One of the major factors influencing the ability of cortisol to activate MR and/or GR is the local activity of the 11β-HSD enzymes, 11β-HSD1 and 11β-HSD2. 11β-HSD1 primarily converts cortisone into cortisol, while 11β-HSD2 converts cortisol into cortisone, which is inactive at MR and GR (Krozowski et al. 1999). We had previously shown that mRNA expression of 11β-HSD2 mRNA is relatively low compared with 11β-HSD1 within the fetal heart (Reini et al. 2006). Using immunohistochemistry, we also found that although MR, GR, and 11β-HSD1 are abundantly expressed in both myocytes and blood vessels within the fetal heart, 11β-HSD2 seemed to be localized in blood vessels more abundantly than in myocytes. This suggested that cortisol has access to both MR and GR within the fetal heart, and that when plasma cortisol levels are increased, as in the present study, action of cortisol at MR and GR in the heart would also increase. Our present study demonstrates that the effect of cortisol is blocked by antagonists of the MR and/or GR, suggesting a role of intracardiac corticosteroid receptors. This is consistent with the ability of cortisol to alter myocyte growth in cultured myocytes. We also hypothesized that blockade of MR would have a greater effect in inhibiting the effect of cortisol than would blockade of GR, because MR has been shown to have greater affinity for cortisol than GR (Reul & DeKloet 1985, Richards et al. 2003). Indeed, this is what we observed in the present study: in the cortisol group, there was a 14% increase in heart weight relative to body weight when compared with the control group; this enlargement was completely blocked when MR antagonist was administered to the heart, whereas there was only 44% blockade of the increase in weight after administration of the GR antagonist. Similarly, in the cortisol group, LV, RV, and septum thicknesses were 20% thicker than control fetuses and the MR antagonist produced a 95, 149, and 114% reduction of this increase in thickness of the LV, RV, and septum respectively, whereas the GR antagonist group produced 63, 110, and 65% reductions of thickness.

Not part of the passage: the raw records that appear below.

-- ==== Sys2Proof/Machine/VectorInt.lean ====
section
/-!
DEFINITION. The vector integer instructions (spec/04_arithmetic_and_lanes.md, R88 to R91, Table 4.2).
-/
namespace Sys2Proof.Machine

/-! ### Elements (R88) -/

/-- UN of MOD. -/
def viUN (m : BitVec 8) : Bool := bfld m 5 5 == 1
/-- SAT of MOD. -/
def viSAT (m : BitVec 8) : Bool := bfld m 4 4 == 1

/-- An element read as signed or unsigned. -/
def readE (un : Bool) (w x : Nat) : Int := if un then ((x % 2 ^ w : Nat) : Int) else signExt x w

/-- Fit of R88. -/
def fit (un sat : Bool) (w : Nat) (x : Int) : Nat :=
  if sat then
    wrap (if un then clamp x 0 ((2 ^ w : Nat) - 1) else clamp x (-(2 ^ (w - 1) : Nat)) ((2 ^ (w - 1) : Nat) - 1)) w
  else wrap x w

/-- An immediate as operand b: its low w bits in every element (R88). -/
def viImm (m : BitVec 8) (k : BitVec 18) : Word :=
  let w := wdBits m
  BitVec.ofNat 32 (packE w ((List.range (32 / w)).map fun _ => (immF k).toNat % 2 ^ w))

/-- Operand b of a vector integer word. -/
def viB (f : FOps) (t : Thread) : Word :=
  match f.bc with
  | .regs b _ => t.src b
  | .imm k => viImm f.mod k

/-- An operation on every element. -/
def mapElems (m : BitVec 8) (g : Nat → Nat → Nat → Nat → Nat) (a b c : Word) : Word :=
  let w := wdBits m
  BitVec.ofNat 32 (packE w ((List.range (32 / w)).map fun j =>
    g w (elem a.toNat w j) (elem b.toNat w j) (elem c.toNat w j)))

/-- An exact operation on the elements read by UN, fitted by SAT. -/
def fitElems (m : BitVec 8) (g : Int → Int → Int → Int) : Word → Word → Word → Word :=
  let un := viUN m
  mapElems m fun w x y z => fit un (viSAT m) w (g (readE un w x) (readE un w y) (readE un w z))

/-! ### Operations -/

def viAdd (m : BitVec 8) : Word → Word → Word → Word := fitElems m fun a b _ => a + b
def viSub (m : BitVec 8) : Word → Word → Word → Word := fitElems m fun a b _ => a - b
def viMul (m : BitVec 8) : Word → Word → Word → Word := fitElems m fun a b _ => a * b
def viMad (m : BitVec 8) : Word → Word → Word → Word := fitElems m fun a b c => a * b + c
def viAbs (m : BitVec 8) : Word → Word → Word → Word := fitElems m fun a _ _ => a.natAbs
def viMin (m : BitVec 8) : Word → Word → Word → Word := fitElems m fun a b _ => min a b
def viMax (m : BitVec 8) : Word → Word → Word → Word := fitElems m fun a b _ => max a b

/-- Bits 2w - 1 down to w of the exact product. -/
def viMulh (m : BitVec 8) : Word → Word → Word → Word :=
  let un := viUN m
  mapElems m fun w x y _ => wrap (readE un w x * readE un w y / (2 ^ w : Nat)) w

/-- Quotient and remainder of R91 on 32 or 64 bits, exact. -/
def divRem (un sat : Bool) (w : Nat) (x y : Nat) : Nat × Nat :=
  let a := readE un w x
  let b := readE un w y
  if b = 0 then (2 ^ w - 1, x % 2 ^ w)
  else if !un && a == -(2 ^ (w - 1) : Nat) && b == -1 then
    (wrap (if sat then (2 ^ (w - 1) : Nat) - 1 else -(2 ^ (w - 1) : Nat)) w, 0)
  else (wrap (Int.tdiv a b) w, wrap (Int.tmod a b) w)

def viDiv (m : BitVec 8) (a b _c : Word) : Word :=
  BitVec.ofNat 32 (divRem (viUN m) (viSAT m) 32 a.toNat b.toNat).1
def viRem (m : BitVec 8) (a b _c : Word) : Word :=
  BitVec.ofNat 32 (divRem (viUN m) (viSAT m) 32 a.toNat b.toNat).2

def viAnd (_ : BitVec 8) (a b _c : Word) : Word := a &&& b
def viOr (_ : BitVec 8) (a b _c : Word) : Word := a ||| b
def viXor (_ : BitVec 8) (a b _c : Word) : Word := a ^^^ b
def viAndn (_ : BitVec 8) (a b _c : Word) : Word := a &&& ~~~b

def viShl (m : BitVec 8) : Word → Word → Word → Word :=
  mapElems m fun w x n _ => if n ≥ w then 0 else x * 2 ^ n % 2 ^ w
def viShr (m : BitVec 8) : Word → Word → Word → Word :=
  mapElems m fun w x n _ => if n ≥ w then 0 else x / 2 ^ n
def viSra (m : BitVec 8) : Word → Word → Word → Word :=
  mapElems m fun w x n _ => wrap (signExt x w / (2 ^ min n (w - 1) : Nat)) w
def viRot (m : BitVec 8) : Word → Word → Word → Word :=
  mapElems m fun w x n _ => x * 2 ^ (n % w) % 2 ^ w + x / 2 ^ (w - n % w)
def viClz (m : BitVec 8) : Word → Word → Word → Word := mapElems m fun w x _ _ => w - bitLen x

/-- The number of one bits among the low k. -/
def popc (x : Nat) : Nat → Nat
  | 0 => 0
  | k + 1 => popc x k + x / 2 ^ k % 2

def viPopc (m : BitVec 8) : Word → Word → Word → Word := mapElems m fun w x _ _ => popc x w
def viBrev (m : BitVec 8) : Word → Word → Word → Word :=
  mapElems m fun w x _ _ => packE 1 ((List.range w).map fun i => x / 2 ^ (w - 1 - i) % 2)

/-- Offset and width of a bit field (R91). -/
def bitField (b : Word) : Nat × Nat :=
  let off := b.toNat % 32
  (off, min (bitsOf b.toNat 13 8) (32 - off))

def viBfe (m : BitVec 8) (a b _c : Word) : Word :=
  let (off, wid) := bitField b
  if wid = 0 then 0
  else
    let x := a.toNat / 2 ^ off % 2 ^ wid
    if viUN m then BitVec.ofNat 32 x else BitVec.ofInt 32 (signExt x wid)

def viBfi (_ : BitVec 8) (a b c : Word) : Word :=
  let (off, wid) := bitField b
  let mask := BitVec.ofNat 32 ((2 ^ wid - 1) * 2 ^ off)
  (c &&& ~~~mask) ||| (BitVec.ofNat 32 (a.toNat % 2 ^ wid * 2 ^ off) &&& mask)

def viAddc (m : BitVec 8) (a b c : Word) : Word :=
  let sum := a.toNat + b.toNat + c.toNat % 2
  BitVec.ofNat 32 (if bfld m 3 0 = 1 then sum / 2 ^ 32 else sum)

def viDot4 (m : BitVec 8) (a b c : Word) : Word :=
  let un := viUN m
  let sum := (List.range 4).foldl (fun (x : Int) j => x + readE un 8 (elem a.toNat 8 j) * readE un 8 (elem b.toNat 8 j))
    (readE un 32 c.toNat)
  BitVec.ofNat 32 (fit un (viSAT m) 32 sum)

def viLea (m : BitVec 8) (a b _c : Word) : Word := a + (b <<< bfld m 3 0)

/-! ### The instructions -/

/-- A word whose result is one vector register (R88). -/
def vecInt (i : Instr) (f : FOps) (s : State) (op : BitVec 8 → Word → Word → Word → Word) : Out :=
  arith i f.e s (laneEff' fun _ t => t.result f (op f.mod (t.src f.a) (viB f t) (t.srcC f.bc)))

def execVadd (f : FOps) (s : State) : Out := vecInt (.vadd f) f s viAdd
def execVsub (f : FOps) (s : State) : Out := vecInt (.vsub f) f s viSub
def execVmul (f : FOps) (s : State) : Out := vecInt (.vmul f) f s viMul
def execVmulh (f : FOps) (s : State) : Out := vecInt (.vmulh f) f s viMulh
def execVmad (f : FOps) (s : State) : Out := vecInt (.vmad f) f s viMad
def execVdiv (f : FOps) (s : State) : Out := vecInt (.vdiv f) f s viDiv
def execVrem (f : FOps) (s : State) : Out := vecInt (.vrem f) f s viRem
def execVabs (f : FOps) (s : State) : Out := vecInt (.vabs f) f s viAbs
def execVmin (f : FOps) (s : State) : Out := vecInt (.vmin f) f s viMin
def execVmax (f : FOps) (s : State) : Out := vecInt (.vmax f) f s viMax
def execVand (f : FOps) (s : State) : Out := vecInt (.vand f) f s viAnd
def execVor (f : FOps) (s : State) : Out := vecInt (.vor f) f s viOr
def execVxor (f : FOps) (s : State) : Out := vecInt (.vxor f) f s viXor
def execVandn (f : FOps) (s : State) : Out := vecInt (.vandn f) f s viAndn
def execVshl (f : FOps) (s : State) : Out := vecInt (.vshl f) f s viShl
def execVshr (f : FOps) (s : State) : Out := vecInt (.vshr f) f s viShr
def execVsra (f : FOps) (s : State) : Out := vecInt (.vsra f) f s viSra
def execVrot (f : FOps) (s : State) : Out := vecInt (.vrot f) f s viRot
def execVclz (f : FOps) (s : State) : Out := vecInt (.vclz f) f s viClz
def execVpopc (f : FOps) (s : State) : Out := vecInt (.vpopc f) f s viPopc
def execVbrev (f : FOps) (s : State) : Out := vecInt (.vbrev f) f s viBrev
def execVbfe (f : FOps) (s : State) : Out := vecInt (.vbfe f) f s viBfe
def execVbfi (f : FOps) (s : State) : Out := vecInt (.vbfi f) f s viBfi
def execVaddc (f : FOps) (s : State) : Out := vecInt (.vaddc f) f s viAddc
def execVdot4 (f : FOps) (s : State) : Out := vecInt (.vdot4 f) f s viDot4
def execVmov (f : FOps) (s : State) : Out := vecInt (.vmov f) f s fun _ a _ _ => a
def execVlea (f : FOps) (s : State) : Out := vecInt (.vlea f) f s viLea

/-- The 64-bit product and sum; c.d and the product are signed or unsigned as UN says, the result mod 2^64. -/
def viMadw (m : BitVec 8) (a b : Word) (c : DWord) : DWord :=
  let un := viUN m
  BitVec.ofInt 64 (readE un 32 a.toNat * readE un 32 b.toNat + readE un 64 c.toNat)

def execVmadw (f : FOps) (s : State) : Out :=
  arith (.vmadw f) f.e s (laneEff' fun _ t =>
    t.setV2 f.d.toNat (viMadw f.mod (t.src f.a) (viB f t) (t.getV2 f.bc.numC)))

def execVcmp (f : FOps) (s : State) : Out :=
  arith (.vcmp f) f.e s (laneEff' fun _ t =>
    let un := viUN f.mod
    t.setP f.d.toNat (cmpInt (bfld f.mod 3 0) (readE un 32 (t.src f.a).toNat) (readE un 32 (viB f t).toNat)))

def execVsel (f : FOps) (s : State) : Out :=
  arith (.vsel f) f.e s (laneEff' fun _ t => t.result f (if t.guard f.g then t.src f.a else viB f t))

def execVmovi (f : VMovi) (s : State) : Out :=
  arith (.vmovi f) f.e s (laneEff' fun _ t => t.setV f.d.toNat f.imm)

end Sys2Proof.Machine
end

Overall, GR blockade was approximately half as effective as MR blockade in inhibiting the increase in heart weight or wall thickness.
The relative differences in effectiveness of MR and GR blockade are consistent with the expected relative binding of fetal cortisol at these receptors. The MRs are higher affinity receptors with greater occupancy at low cortisol concentrations (Reul & DeKloet 1985), and therefore a greater effect would be expected after blockade of these receptors. Based on the expected free fraction of cortisol in the fetuses, we calculate that the free cortisol concentrations would be 0.8 nM in the control fetuses and 1.9 nM in the fetuses of the cortisol-infused ewes. Based on previous studies of cortisol binding at ovine MR and GR (Richards et al. 2003), we would predict that these free concentrations would result in 65% occupancy of MR and 35% occupancy of GR in the control fetuses, and 85% occupancy of MR and 60% occupancy of GR in the cortisol-infused fetuses. Thus, these levels would be expected to exert more effects via MR than via GR activation if both act at GRE to induce genes responsible for cardiac growth.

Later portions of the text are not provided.